- Born: September 11, 1953 (age 73)
- Occupations: Broadcaster, sports anchor

= Bruce Wolf =

American lawyer (born 1953)

Bruce Wolf (born September 11, 1953) is a veteran Chicago broadcaster and sports anchor who has been on both TV and radio for more than 20 years. He formerly hosted a politics-themed talk show weekday mornings on WLS (AM) radio in Chicago. He also fills in as a sportscaster on WMAQ-TV in Chicago and works part-time as a divorce attorney.

== Early life and education ==
The son of Ira Wolf, a hardware store owner in Chicago's Lincoln Park neighborhood, Wolf grew up in Skokie, Illinois. He attended Niles East High School.

Wolf, who also is an attorney, earned a degree in journalism at Northwestern University in 1975 and also earned a J.D. degree from Chicago-Kent College of Law. At age 24, he decided to attend law school while working full-time as a newspaper reporter and also was doing play-by-play broadcasts on two small radio stations.

== Early journalism career ==
Wolf first started working full-time for Lerner Newspapers from 1972 to 1981 and also was doing play-by-play broadcasts on two small radio stations. He caught a break when WXRT radio's owner Dan Lee walked into Wolf's father's hardware store and asked if Wolf would be interested in a vacant sportscasting position.

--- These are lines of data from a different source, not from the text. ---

-- ==== Sys2Proof/Machine/Records.lean ====
section
/-! DEFINITION. The numeric codes and byte layouts of the records the part writes: completion record (R197),
admin completion (R199), event record (R200), counter report (R201). -/

namespace Sys2Proof.Machine

/-! ### Codes -/

/-- Status codes of the completion record (R197). -/
def Status.code : Status → Nat
  | .ok => 0 | .window => 1 | .fenced => 2 | .hostRead => 3 | .cardEcc => 4 | .malformed => 5 | .aborted => 6

/-- A class code is its status code (R200). -/
def ErrorClass.code : ErrorClass → Nat
  | .window => 1 | .fenced => 2 | .hostRead => 3 | .cardEcc => 4 | .malformed => 5

/-- The error class a status belongs to (R141). -/
def Status.errorClass : Status → Option ErrorClass
  | .ok => none | .window => some .window | .fenced => some .fenced | .hostRead => some .hostRead
  | .cardEcc => some .cardEcc | .malformed => some .malformed | .aborted => none

/-- Detail codes of ABORTED (R197). -/
def AbortDetail.code : AbortDetail → Nat
  | .partitionFault => 1 | .partitionClose => 2 | .stop => 3

/-- Admin status codes (R199). -/
def AdminStatus.code : AdminStatus → Nat
  | .ok => 0x00 | .unknownOpcode => 0x01 | .badParam => 0x02 | .state => 0x03 | .locked => 0x04 | .overlap => 0x05
  | .limit => 0x06 | .poolBusy => 0x07 | .inUse => 0x08 | .deferFull => 0x09 | .cancelled => 0x0A
  | .superseded => 0x0B | .faulted => 0x0C

/-- Cause codes of the two fault events and the counter report (R200, R201). -/
def FaultCause.code : FaultCause → Nat
  | .fetchError => 1 | .sqIndex => 2 | .cqIndex => 3 | .haltDisposition => 4

/-- Admin fault cause codes, the same in STATUS and in the event (R183, R200). -/
def ChannelFault.code : ChannelFault → Nat
  | .fetchError => 1 | .sqIndex => 2 | .cqIndex => 3

/-- Partition state codes of the counter report; 0 is not written (R201). -/
def PartState.code : PartState → Nat
  | .closed => 0 | .opened => 1 | .quiescing => 2 | .quiesced => 3 | .faulted => 4 | .closing => 5

/-- Opcodes of the commands that may defer (R198). -/
def DeferOp.code : DeferOp → Nat
  | .windowClose => 0x12 | .fenceSet => 0x18 | .partitionQuiesce => 0x02 | .partitionClose => 0x04

/-- The pass marker as bit 7 of its byte. -/
def passBit (pass : Bool) : Nat := if pass then 128 else 0

/-! ### Completion record -/

/-- R197: the 16 bytes of a completion record. -/
def completionBytes (tag : Tag) (firstIndex memberCount : Nat) (v : Verdict) (bytesDone : Nat) (result : BitVec 32)
    (pass : Bool) : List Byte :=
  leBytes 2 tag.toNat ++ leBytes 2 firstIndex ++ leBytes 1 v.status.code ++ leBytes 1 v.detail
    ++ leBytes 1 (v.failedMember % 16) ++ leBytes 1 (memberCount % 32 + passBit pass) ++ leBytes 4 bytesDone
    ++ leBytes 4 result.toNat

/-! ### Admin completion -/

/-- R199: the 16 bytes of an admin completion. -/
def adminBytes (tag : Tag) (opcode : Nat) (status : AdminStatus) (detail : Nat) (pass : Bool) : List Byte :=
  leBytes 2 tag.toNat ++ leBytes 1 opcode ++ leBytes 1 status.code ++ leBytes 1 detail ++ leBytes 2 0
    ++ leBytes 1 (passBit pass) ++ leBytes 8 0

/-! ### Event record -/

/-- The events of R148. -/
inductive Event where
  | transferError (p : PNum) (tag : Tag) (cls : ErrorClass) (detail : Nat)
  | partitionFault (p : PNum) (cause : FaultCause)
  | adminFault (cause : ChannelFault)
  | poolLow (count : Nat)
  | poolRecovered (count : Nat)
  | eventsLost (count : Nat)
  deriving DecidableEq, Repr

/-- R133: PARTITION_FAULT and ADMIN_FAULT are urgent. -/
def Event.urgent : Event → Bool
  | .partitionFault _ _ | .adminFault _ => true
  | .transferError _ _ _ _ | .poolLow _ | .poolRecovered _ | .eventsLost _ => false

/-- The fields of an event record in the order of R200. -/
def eventFields (kind partition tag cls detail cause count : Nat) (pass : Bool) : List Byte :=
  leBytes 1 kind ++ leBytes 1 partition ++ leBytes 2 tag ++ leBytes 1 cls ++ leBytes 1 detail ++ leBytes 1 cause
    ++ leBytes 1 (passBit pass) ++ leBytes 2 count ++ leBytes 6 0

/-- R148, R200: the 16 bytes of an event record. -/
def Event.bytes (e : Event) (pass : Bool) : List Byte :=
  match e with
  | .transferError p tag cls detail => eventFields 1 p.val tag.toNat cls.code detail 0 0 pass
  | .partitionFault p cause => eventFields 2 p.val 0 0 0 cause.code 0 pass
  | .adminFault cause => eventFields 3 0 0 0 0 cause.code 0 pass
  | .poolLow n => eventFields 4 0 0 0 0 0 n pass
  | .poolRecovered n => eventFields 5 0 0 0 0 0 n pass
  | .eventsLost n => eventFields 6 0 0 0 0 0 n pass

/-! ### Counter report -/

/-- R201: the 32 bytes of a counter report of partition `p`. -/
def reportBytes (p : PNum) (x : Partition) : List Byte :=
  leBytes 1 p.val ++ leBytes 1 x.st.code ++ leBytes 1 ((x.faultCause.map FaultCause.code).getD 0) ++ leBytes 5 0
    ++ leBytes 4 x.groupsOk.toNat ++ leBytes 4 x.groupsFailed.toNat ++ leBytes 8 x.bytesMoved.toNat
    ++ leBytes 4 x.bufferWaits.toNat ++ leBytes 4 0

end Sys2Proof.Machine
end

Wolf began hosting Athletes' Feats on WXRT from 1976 until 1982 (the show then was hosted by Chicago Tribune columnist Bob Verdi from 1982 until the end of 2000). He also did morning sportscasts at WXRT. In 1982 he joined WLUP-FM Radio, also doing sportscasts.

While working for WLUP, Wolf created a character named "Chet Chitchat", a blended caricature of Chicago sportscasters Chet Coppock and Chuck Swirsky, his predecessor at WLUP, which became a weekly feature on the station's morning program.

== Work at WFLD-TV ==
In 1987, Wolf joined WFLD FOX News Chicago, where he became the morning sports anchor. While working for FOX he received three local Emmy awards. "I had never been on TV before, other than in a crowd shot during a Cubs game," Wolf told the Chicago Tribune in 1991. "But I'd been on radio and when I heard about Fox opening (August 1987), I sent the news director a tape I made. They were looking for a local guy, someone with a Chicago flavor, but with a different take on sports."

From around 1990 until around 1991, Wolf co-hosted 9:30, an informal talk show on WFLD-TV airing right after the station's 9 p.m. newscast. The program fizzled, however. While hosting the show, Wolf created controversy one night when he displayed a photograph of the Cuban revolutionary and leader Fidel Castro and joked, "They never did assassinate that guy, did they?" "I was just being a smart aleck, but I guess I triggered-maybe that's a bad choice of verb-some bad feelings," Wolf told the Chicago Tribune in September 1991.

While at WFLD, Wolf famously once decided not to bother with a traditional sports report in June 1993 during the station's 9 p.m. newscast, since few sports fans would be watching an evening newscast during a Chicago Bulls playoff game. As a result, Wolf delivered his June 2, 1993 sports report from the living room of his north suburban home, surrounded by his wife and five children, who chimed in on cue.

In September 1993, WFLD hired Chicago Bears defensive tackle Steve McMichael as a guest analysis on a new half-hour sports highlights show that Wolf was hosting. McMichael previously had worked as an analyst at WMAQ-TV in Chicago, where he once had brandished a knife on the set. "I'm scared witless," Wolf joked to the Chicago Sun-Times about his pairing with McMichael.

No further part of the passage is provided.